Exercise:
Print each of the records below, leaving every word as it is.

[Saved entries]
-- ==== Sys2Proof/Laws/Cache.lean ====
section
/-! SUPPORT. The cache: what a lookup reads after a store, and at the start of a command. -/

namespace Sys2Proof.Machine

@[simp] theorem cacheAt_zero (i : BitVec 6) : cacheAt Cache.zero i = Pixel.zero := by
  simp [cacheAt, Cache.zero]

theorem cacheAt_cacheSet (c : Cache) (i j : BitVec 6) (p : Pixel) :
    cacheAt (cacheSet c i p) j = if j = i then p else cacheAt c j := by
  simp only [cacheAt, cacheSet, Vector.getElem_set]
  by_cases h : j = i
  · simp [h]
  · have : ¬ i.toNat = j.toNat := fun e => h (BitVec.eq_of_toNat_eq e.symm)
    simp [h, this]

@[simp] theorem cacheAt_cacheSet_self (c : Cache) (i : BitVec 6) (p : Pixel) : cacheAt (cacheSet c i p) i = p := by
  simp [cacheAt_cacheSet]

theorem lookup_store (i j : BitVec 6) (p : Pixel) (s : State) :
    lookup j (store i p s) = if j = i then p else lookup j s := cacheAt_cacheSet _ _ _ _

/-- A lookup sees the cache alone. -/
theorem lookup_congr {s t : State} (h : t.cache = s.cache) (i : BitVec 6) : lookup i t = lookup i s := by
  simp [lookup, h]

theorem lookup_of_zero {s : State} (h : s.cache = Cache.zero) (i : BitVec 6) : lookup i s = Pixel.zero := by
  simp [lookup, h]

/-- Two caches that read alike are one cache. -/
theorem cache_ext {c d : Cache} (h : ∀ i, cacheAt c i = cacheAt d i) : c = d := by
  apply Vector.ext
  intro i hi
  have := h (BitVec.ofNat 6 i)
  have e : i % 64 = i := Nat.mod_eq_of_lt hi
  simpa [cacheAt, e] using this

/-- The store of R104 writes the slot of the pixel and no other. -/
theorem storedOnly_of_cache {px : Pixel} {s t : State} (h : t.cache = cacheSet s.cache (hash px) px) :
    StoredOnly px s t := by
  intro i
  simp only [lookup, h, cacheAt_cacheSet, hash_eq_iff]

theorem cacheKept_of_cache {s t : State} (h : t.cache = s.cache) : CacheKept s t := lookup_congr h

/-- Storing a pixel at its own slot keeps every slot owned (R103). -/
theorem cacheOwned_of_store {px : Pixel} {s t : State} (h : t.cache = cacheSet s.cache (hash px) px)
    (hs : CacheOwned s) : CacheOwned t := by
  intro i
  simp only [lookup, h, cacheAt_cacheSet]
  split
  · next e => exact .inr (e ▸ (hash_toNat px).symm)
  · exact hs i

theorem cacheOwned_of_zero {s : State} (h : s.cache = Cache.zero) : CacheOwned s :=
  fun i => .inl (lookup_of_zero h i)

theorem cacheOwned_congr {s t : State} (h : t.cache = s.cache) (hs : CacheOwned s) : CacheOwned t := by
  intro i
  rw [lookup_congr h]
  exact hs i

end Sys2Proof.Machine
end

Solution to this problem:
-- ==== Sys2Proof/Laws/Cache.lean ====
section
/-! SUPPORT. The cache: what a lookup reads after a store, and at the start of a command. -/

namespace Sys2Proof.Machine

@[simp] theorem cacheAt_zero (i : BitVec 6) : cacheAt Cache.zero i = Pixel.zero := by
  simp [cacheAt, Cache.zero]

theorem cacheAt_cacheSet (c : Cache) (i j : BitVec 6) (p : Pixel) :
    cacheAt (cacheSet c i p) j = if j = i then p else cacheAt c j := by
  simp only [cacheAt, cacheSet, Vector.getElem_set]
  by_cases h : j = i
  · simp [h]
  · have : ¬ i.toNat = j.toNat := fun e => h (BitVec.eq_of_toNat_eq e.symm)
    simp [h, this]

@[simp] theorem cacheAt_cacheSet_self (c : Cache) (i : BitVec 6) (p : Pixel) : cacheAt (cacheSet c i p) i = p := by
  simp [cacheAt_cacheSet]

theorem lookup_store (i j : BitVec 6) (p : Pixel) (s : State) :
    lookup j (store i p s) = if j = i then p else lookup j s := cacheAt_cacheSet _ _ _ _

/-- A lookup sees the cache alone. -/
theorem lookup_congr {s t : State} (h : t.cache = s.cache) (i : BitVec 6) : lookup i t = lookup i s := by
  simp [lookup, h]

theorem lookup_of_zero {s : State} (h : s.cache = Cache.zero) (i : BitVec 6) : lookup i s = Pixel.zero := by
  simp [lookup, h]

/-- Two caches that read alike are one cache. -/
theorem cache_ext {c d : Cache} (h : ∀ i, cacheAt c i = cacheAt d i) : c = d := by
  apply Vector.ext
  intro i hi
  have := h (BitVec.ofNat 6 i)
  have e : i % 64 = i := Nat.mod_eq_of_lt hi
  simpa [cacheAt, e] using this

/-- The store of R104 writes the slot of the pixel and no other. -/
theorem storedOnly_of_cache {px : Pixel} {s t : State} (h : t.cache = cacheSet s.cache (hash px) px) :
    StoredOnly px s t := by
  intro i
  simp only [lookup, h, cacheAt_cacheSet, hash_eq_iff]

theorem cacheKept_of_cache {s t : State} (h : t.cache = s.cache) : CacheKept s t := lookup_congr h

/-- Storing a pixel at its own slot keeps every slot owned (R103). -/
theorem cacheOwned_of_store {px : Pixel} {s t : State} (h : t.cache = cacheSet s.cache (hash px) px)
    (hs : CacheOwned s) : CacheOwned t := by
  intro i
  simp only [lookup, h, cacheAt_cacheSet]
  split
  · next e => exact .inr (e ▸ (hash_toNat px).symm)
  · exact hs i

theorem cacheOwned_of_zero {s : State} (h : s.cache = Cache.zero) : CacheOwned s :=
  fun i => .inl (lookup_of_zero h i)

theorem cacheOwned_congr {s t : State} (h : t.cache = s.cache) (hs : CacheOwned s) : CacheOwned t := by
  intro i
  rw [lookup_congr h]
  exact hs i

end Sys2Proof.Machine
end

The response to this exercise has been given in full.